Serving features computed by streaming aggregation with 5-minute event lag. C-5001 is missing 1 recent transaction. C-5003 has a different count and average because a late-arriving event was included at training time but not at serving time.

prediction_impact — skew effect on fraud scores

customer_id	training_score	serving_score	drift	consequence
C-5001	0.12 (safe)	0.09 (safe)	-0.03	Minor: still safe
C-5002	0.87 (fraud)	0.87 (fraud)	0.00	None: exact match
C-5003	0.71 (flag)	0.58 (borderline)	-0.13	Missed: fraud not flagged

C-5003's serving features differ enough to drop the fraud score below the alert threshold. The model learned that 8 transactions at 5 merchants in 7 days is suspicious, but serving-time data shows 7 at 4. A real fraud case slips through.

Infrastructure complexity

Real-time serving requires: load balancers to distribute requests, auto-scaling to handle traffic spikes (Black Friday, flash sales, market events), redundancy across availability zones, circuit breakers and fallback logic for when the model is slow or unavailable, and request queuing to handle burst traffic. A batch system needs none of this.

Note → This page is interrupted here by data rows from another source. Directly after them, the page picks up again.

-- ==== Sys2Proof/Machine/Dispatch.lean ====
section
/-! DEFINITION. Execute's dispatch (R85): one arm per instruction, on the state after fetch, in which `PC = a + 2`. -/

namespace Sys2Proof.Machine

def exec (i : Instr) (s : State) : Host.Outcome State Fault Refusal :=
  match i with
  | .cls => Sys2Proof.Machine.execCls s
  | .jp nnn => Sys2Proof.Machine.execJp nnn s
  | .ld x kk => Sys2Proof.Machine.execLd x kk s
  | .add x kk => Sys2Proof.Machine.execAdd x kk s
  | .ldI nnn => Sys2Proof.Machine.execLdI nnn s
  | .drw x y n => Sys2Proof.Machine.execDrw x y n s

end Sys2Proof.Machine
end

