-- ==== Sys2Proof/Machine/Core.lean ====
section
/-! DEFINITION. The machine as the host takes it. -/

def Sys2Proof.core : Host.Core :=
  { State := Sys2Proof.Machine.State, Fault := Sys2Proof.Machine.Fault, Refusal := Sys2Proof.Machine.Refusal,
    step := Sys2Proof.Machine.step, reset := Sys2Proof.Machine.State.reset }
end

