-- ==== Sys2Proof/Machine/Commands.lean ====
section
/-! DEFINITION. The host's five commands (R105): what each does to the state and what the host gets back. Each is one
atomic transition (R7). -/

namespace Sys2Proof.Machine

/-- The commands of R105, with their arguments. -/
inductive Command where
  | reset
  /-- A byte sequence of any length. -/
  | load (bytes : List Byte)
  | tick
  | getDisplay
  | timerTick
  deriving DecidableEq, Repr

/-- What a command hands back (R8, R105). -/
inductive Response where
  /-- RESET and TIMER_TICK return nothing. -/
  | done
  | ok
  /-- The latched fault record. -/
  | fault (r : FaultRecord)
  /-- `rejected LOAD_BOUNDS(len)`, carrying the offending length (R107). -/
  | rejectedLoad (len : Nat)
  /-- The 2048 booleans of `D` (R108). -/
  | display (pixels : List Bool)
  deriving DecidableEq, Repr

/-- The numbers of R120. -/
def FaultCode.number : FaultCode → BitVec 3
  | .fetchBounds => 2
  | .unsupportedOpcode => 3
  | .stackBounds => 4
  | .spriteBounds => 5

/-- The error number of a response: 0 means no error, 1 is LOAD_BOUNDS (R120). -/
def Response.errorNumber : Response → BitVec 3
  | .done => 0
  | .ok => 0
  | .fault r => r.code.number
  | .rejectedLoad _ => 1
  | .display _ => 0

/-- RESET: every item at its value of R35, whatever the state was; the parameters are not state and stay
(R140, R141, R147). -/
def resetCommand (s : State) : State := State.resetWith s.params

/-- LOAD (R106, R107): in FAULTED nothing changes and the latched record comes back; bytes that do not fit are
rejected whole; others are copied to 0x200 on. -/
def loadCommand (bytes : List Byte) (s : State) : Host.Outcome (State × Response) Fault Refusal :=
  match s.fault with
  | some r => .next (s, .fault r)
  | none =>
    if 0x200 + bytes.length > 4096 then .next (s, .rejectedLoad bytes.length)
    else
      match memWriteMany s 0x200 bytes with
      | .error f => .fault f
      | .ok t => .next (t, .ok)

/-- What TICK returns: `ok`, or the record now latched, a fresh one or an earlier one (R81, R86, R122). -/
def tickResponse (s : State) : Response :=
  match s.fault with
  | none => .ok
  | some r => .fault r

/-- TICK, as the host sees it (R81). -/
def tickCommand (s : State) : Host.Outcome (State × Response) Fault Refusal :=
  match step s with
  | .next t => .next (t, tickResponse t)
  | .fault f => .fault f
  | .refused r => .refused r

/-- `D[0], D[1], ..., D[2047]`: the rows one after another (R28, R108). -/
def displayView (s : State) : List Bool := s.display.toList.flatMap Vector.toList

/-- A timer one lower, stopping at zero (R110). -/
def countDown (t : Byte) : Byte := if t.toNat > 0 then t - 1 else t

/-- TIMER_TICK: both timers count down, in READY and in FAULTED (R110). -/
def timerTickCommand (s : State) : State := { s with dt := countDown s.dt, st := countDown s.st }

/-- One command: the state after it and what the host gets (R105). -/
def perform (c : Command) (s : State) : Host.Outcome (State × Response) Fault Refusal :=
  match c with
  | .reset => .next (resetCommand s, .done)
  | .load bytes => loadCommand bytes s
  | .tick => tickCommand s
  | .getDisplay => .next (s, .display (displayView s))
  | .timerTick => .next (timerTickCommand s, .done)

/-- Commands one after another (R49 (c)). -/
def performAll : List Command → State → Host.Outcome State Fault Refusal
  | [], s => .next s
  | c :: cs, s =>
    match perform c s with
    | .next (t, _) => performAll cs t
    | .fault f => .fault f
    | .refused r => .refused r

end Sys2Proof.Machine
end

The cost difference is substantial. Stripe has reported spending over $100M annually on ML infrastructure, with a large portion dedicated to real-time fraud scoring. Netflix spends an estimated $50M/year on recommendation serving infrastructure. For most enterprises, real-time ML infrastructure costs 5-10x what batch infrastructure costs for the same number of predictions.

Batch predictions

Run on schedule (hourly/daily/weekly)
$0.001 per prediction at scale
Simple pipeline: compute, store, read
Easy to debug and reproduce
Stale data (hours to days old)

Real-time predictions

Run on demand (50-200ms latency)
$0.01-0.10 per prediction at scale
Complex: feature store, model server, load balancer
Hard to debug ephemeral state
Fresh data (seconds to minutes old)

The hybrid architecture

Most production systems use both. Netflix runs batch recommendations for the homepage (pre-computed nightly for all users) and real-time re-ranking when you start browsing (adjusting based on your current session). Uber runs batch demand forecasts for capacity planning and real-time surge pricing for current rides.

The pattern is consistent: use batch as the baseline and layer real-time on top for the moments where freshness creates measurable value. This hybrid approach captures 80-90% of the value of full real-time at 30-40% of the infrastructure cost.

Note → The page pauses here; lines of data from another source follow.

/-- 43_ld_add_imm.md: ADD Vx completes in every state for every register, VF among them, and its frame. -/
def Obligations.AddCompletes : Prop :=
  ∀ (x : Reg) (kk : Byte) (s : State), ∃ t, exec (.add x kk) s = .next t ∧
    (∀ y : Reg, (t.getV y).toNat = if y = x then ((s.getV x).toNat + kk.toNat) % 256 else (s.getV y).toNat) ∧
    { t with v := s.v } = s ∧ ∀ a : Nat, memRead t a = memRead s a

/-- 44_ld_i.md: LD I completes in every state, and its frame. -/
def Obligations.LdICompletes : Prop :=
  ∀ (nnn : Addr) (s : State), ∃ t, exec (.ldI nnn) s = .next t ∧ t.i.toNat = nnn.toNat ∧
    { t with i := s.i } = s ∧ ∀ a : Nat, memRead t a = memRead s a

/-- 45_drw.md section 4: the closed form of a DRW whose sprite lies in memory, in every state and both draw modes,
and its frame. The closed form is the spec's derivation; the bit-to-pixel map and the row wrap are its decision D24
(notes/assumptions/7.md). -/
def Obligations.DrawClosedForm : Prop :=
  ∀ (x y : Reg) (n : Nibble) (s : State), s.i.toNat + n.toNat ≤ 4096 → ∃ t, exec (.drw x y n) s = .next t ∧
    (∀ px py : Nat, px < 64 → py < 32 →
      (Touched s x y n px py → s.params.drawMode = .set → Display.pixel t.display px py = true) ∧
      (Touched s x y n px py → s.params.drawMode = .xor →
        Display.pixel t.display px py = !Display.pixel s.display px py) ∧
      (¬ Touched s x y n px py → Display.pixel t.display px py = Display.pixel s.display px py)) ∧
    ((∃ px py, px < 64 ∧ py < 32 ∧ Touched s x y n px py ∧ Display.pixel s.display px py = true) →
      t.getV vf = 0x01) ∧
    ((¬ ∃ px py, px < 64 ∧ py < 32 ∧ Touched s x y n px py ∧ Display.pixel s.display px py = true) →
      t.getV vf = 0x00) ∧
    (∀ z : Reg, z ≠ vf → t.getV z = s.getV z) ∧ { t with display := s.display, v := s.v } = s ∧
    ∀ a : Nat, memRead t a = memRead s a

/-- 45_drw.md section 3, in `exec`: where DRW traps instead of completing (the spec's decision D6,
notes/assumptions/6.md). Its own address is `PC - 2` after the advance of fetch (notes/assumptions/8.md); the record's
fields are the spec's decision D4 (60_exceptions.md section 1, notes/assumptions/16.md), and where its word holds `y` and
`n` is the spec's own reading of `DXYN` (notes/assumptions/19.md). -/
def Obligations.DrawTrapsOutOfBounds : Prop :=
  ∀ (x y : Reg) (n : Nibble) (s : State), 4096 < s.i.toNat + n.toNat →
    exec (.drw x y n) s = .next { s with fault := some ⟨.spriteBounds, s.pc - 2, encode (.drw x y n), s.i⟩ }

/-- 45_drw.md section 4 and 95_test_vectors.md part 4: the same DRW twice, its coordinates not in VF. In XOR the
display is what it was before the first; in SET the second changes nothing more. The second reports a collision
exactly when the sprite has a 1 bit, in SET always and in XOR on a clear display. Which pixels the sprite touches is the
bit-to-pixel map and the row wrap of the spec's decision D24 (notes/assumptions/7.md). -/
def Obligations.DrawTwice : Prop :=
  ∀ (x y : Reg) (n : Nibble) (s : State), x ≠ vf → y ≠ vf → s.i.toNat + n.toNat ≤ 4096 →
    ∃ t u, exec (.drw x y n) s = .next t ∧ exec (.drw x y n) t = .next u ∧
      (s.params.drawMode = .xor → u.display = s.display) ∧
      (s.params.drawMode = .set → u.display = t.display ∧
        ((∃ px py, px < 64 ∧ py < 32 ∧ Touched s x y n px py) ↔ u.getV vf = 0x01)) ∧
      (s.params.drawMode = .xor → (∀ k : Fin 2048, Display.entry s.display k = false) →
        ((∃ px py, px < 64 ∧ py < 32 ∧ Touched s x y n px py) ↔ u.getV vf = 0x01))

/-- 45_drw.md section 4: the draw mode decides the display only, and only where a collision is. Everything else after
the DRW is the same, whether it drew or faulted, and a pixel that differs is touched by the sprite and was lit before. Which
pixels are touched is the spec's decision D24 (notes/assumptions/7.md). -/
def Obligations.DrawModesAgreeOnFlag : Prop :=
  ∀ (x y : Reg) (n : Nibble) (s t u : State) (m : DrawMode),
    exec (.drw x y n) s = .next t →
    exec (.drw x y n) { s with params := { s.params with drawMode := m } } = .next u →
    { u with display := t.display, params := t.params } = t ∧
    u.params = { s.params with drawMode := m } ∧ t.params = s.params ∧
    ∀ px py : Nat, Display.pixel u.display px py ≠ Display.pixel t.display px py →
      Touched s x y n px py ∧ Display.pixel s.display px py = true

/-- 45_drw.md section 4: "In `SET` mode DRW never turns a pixel off; only CLS and RESET do", over every TICK. -/
def Obligations.SetModeNeverUnlights : Prop :=
  ∀ (s t : State), s.params.drawMode = .set → ¬ Fetches s 0x00E0#16 → step s = .next t →
    ∀ k : Fin 2048, Display.entry s.display k = true → Display.entry t.display k = true

/-! ## Frames and whole-machine rules -/

/-- What no instruction changes, and what each family leaves: `V` by JP, LD I and CLS; all of `V` but `Vx` by LD and
ADD, all but VF by DRW; `I` by all but LD I; PC by all but JP; the display by all but CLS and DRW; the latch by all
but a DRW out of bounds; every byte of memory, the stack, the keys, the timers and the parameters by all.
That a DRW out of bounds faults and leaves `V` and the display is the spec's decision D6 (notes/assumptions/6.md). -/
def Obligations.ExecFrame : Prop :=
  ∀ (i : Instr) (s t : State), exec i s = .next t →
    (∀ a : Nat, memRead t a = memRead s a) ∧ t.stack = s.stack ∧ t.sp = s.sp ∧ t.keys = s.keys ∧ t.dt = s.dt ∧
    t.st = s.st ∧ t.params = s.params ∧
    (match i with
     | .cls => t.v = s.v ∧ t.i = s.i ∧ t.pc = s.pc ∧ t.fault = s.fault
     | .jp _ => t.v = s.v ∧ t.i = s.i ∧ t.display = s.display ∧ t.fault = s.fault
     | .ld x _ => (∀ y : Reg, y ≠ x → t.getV y = s.getV y) ∧ t.i = s.i ∧ t.pc = s.pc ∧ t.display = s.display ∧
         t.fault = s.fault
     | .add x _ => (∀ y : Reg, y ≠ x → t.getV y = s.getV y) ∧ t.i = s.i ∧ t.pc = s.pc ∧ t.display = s.display ∧
         t.fault = s.fault
     | .ldI _ => t.v = s.v ∧ t.pc = s.pc ∧ t.display = s.display ∧ t.fault = s.fault
     | .drw _ _ n => (∀ y : Reg, y ≠ vf → t.getV y = s.getV y) ∧ t.i = s.i ∧ t.pc = s.pc ∧
         (s.i.toNat + n.toNat ≤ 4096 → t.fault = s.fault) ∧
         (4096 < s.i.toNat + n.toNat → t.v = s.v ∧ t.display = s.display))

/-- 20_memory.md section 3 and 40_cycle.md section 2: a TICK never writes memory, and never touches the stack, the
keys or the timers. -/
def Obligations.TickKeepsMemoryAndDormantState : Prop :=
  ∀ s : State, ∃ t, step s = .next t ∧ t.mem = s.mem ∧ (∀ a : Nat, memRead t a = memRead s a) ∧
    t.stack = s.stack ∧ t.sp = s.sp ∧ t.keys = s.keys ∧ t.dt = s.dt ∧ t.st = s.st ∧ t.params = s.params

/-- 95_test_vectors.md part 4: a TICK that returns ok moves PC on by two or to a jump's target, and changes at most
one thing besides. -/
def Obligations.OkTickChangesOneThing : Prop :=
  ∀ s t : State, s.fault = none → step s = .next t → t.fault = none →
    (t.pc = s.pc + 2 ∨ ∃ w, Fetches s w ∧ w &&& 0xF000#16 = 0x1000#16 ∧ t.pc = (w.extractLsb' 0 12).setWidth 16) ∧
    ((∃ x b, { t with pc := s.pc } = s.setV x b) ∨ { t with pc := s.pc, i := s.i } = s ∨
      { t with pc := s.pc, display := s.display } = s ∨
      ∃ b, { t with pc := s.pc, display := s.display } = s.setV vf b)

/-- 60_exceptions.md section 2: a fault is precise. The record names the faulting instruction's own address, and
nothing but PC and the latch changed. What PC holds then is the spec's decision D5 (notes/assumptions/5.md), that a sprite
out of bounds faults and draws nothing its decision D6 (notes/assumptions/6.md), and what the record's opcode and info hold
its decision D4 (60_exceptions.md section 1, notes/assumptions/16.md). -/
def Obligations.FaultsArePrecise : Prop :=
  ∀ (s t : State) (r : FaultRecord), s.fault = none → step s = .next t → t.fault = some r →
    { t with pc := s.pc, fault := none } = s ∧ r.pc = s.pc ∧
    ((r.code = .fetchBounds ∧ t.pc = s.pc ∧ r.opcode = 0x0000 ∧ r.info = 0x0000) ∨
      (r.code = .unsupportedOpcode ∧ t.pc = s.pc + 2 ∧ Fetches s r.opcode ∧ r.info = 0x0000) ∨
      (r.code = .spriteBounds ∧ t.pc = s.pc + 2 ∧ Fetches s r.opcode ∧ r.info = s.i))

/-- 40_cycle.md section 7: a TICK "reads no key, no timer and no clock", and no stack: states that differ there only
answer states that differ there only. -/
def Obligations.DormantStateIsNeverRead : Prop :=
  ∀ (s t : State) (keys : Vector Bool 16) (dt st sp : Byte) (stack : Vector Word 16), step s = .next t →
    step { s with keys := keys, dt := dt, st := st, sp := sp, stack := stack } =
      .next { t with keys := keys, dt := dt, st := st, sp := sp, stack := stack }

/-- 20_memory.md section 3 and 95_test_vectors.md part 4: only RESET and an accepted LOAD change memory, and LOAD
never below 0x200. -/
def Obligations.OnlyResetAndLoadWriteMemory : Prop :=
  ∀ (c : Command) (s t : State) (r : Response), c ≠ .reset → perform c s = .next (t, r) →
    (∀ a : Nat, a < 0x200 → memRead t a = memRead s a) ∧
    ((∀ bytes : List Byte, c = .load bytes → r ≠ .ok) → t.mem = s.mem)

/-! ## Invariants -/

/-- 10_state.md section 6, at RESET, for every value of the parameters. The clause `mem_wf` of `CoreInv`, here and in the
statements below, is the model's own: the canonical form of its memory list (notes/assumptions/12.md). -/
def Obligations.ResetMeetsInvariants : Prop :=
  CoreInv State.reset ∧ ∀ p : Params, CoreInv (State.resetWith p)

The challenge with hybrid architectures is maintaining two separate serving paths. The batch path has its own feature pipeline, its own scheduling, and its own storage. The real-time path has its own feature store, its own serving infrastructure, and its own monitoring. Both need to produce consistent predictions, which means features must be computed identically in both paths.

PQL Query

-- Batch mode: score all customers nightly
PREDICT churn_30d FOR EACH customers.customer_id

-- Real-time mode: score one customer at request time
PREDICT fraud_probability FOR transactions.txn_id = 'T-90042'

The same model and the same query language serve both batch and real-time modes. No separate feature pipelines, no training-serving skew, no dual architecture to maintain.

Output

mode	entity	prediction	latency	feature_pipeline
Batch	120K customers	churn_30d scores	45 seconds total	None
Real-time	1 transaction	fraud_probability: 0.87	120ms	None

How foundation models simplify both modes

The complexity in both batch and real-time serving comes primarily from the feature layer. Feature engineering, feature stores, feature pipelines, training-serving consistency. Remove the feature layer, and the architecture simplifies dramatically.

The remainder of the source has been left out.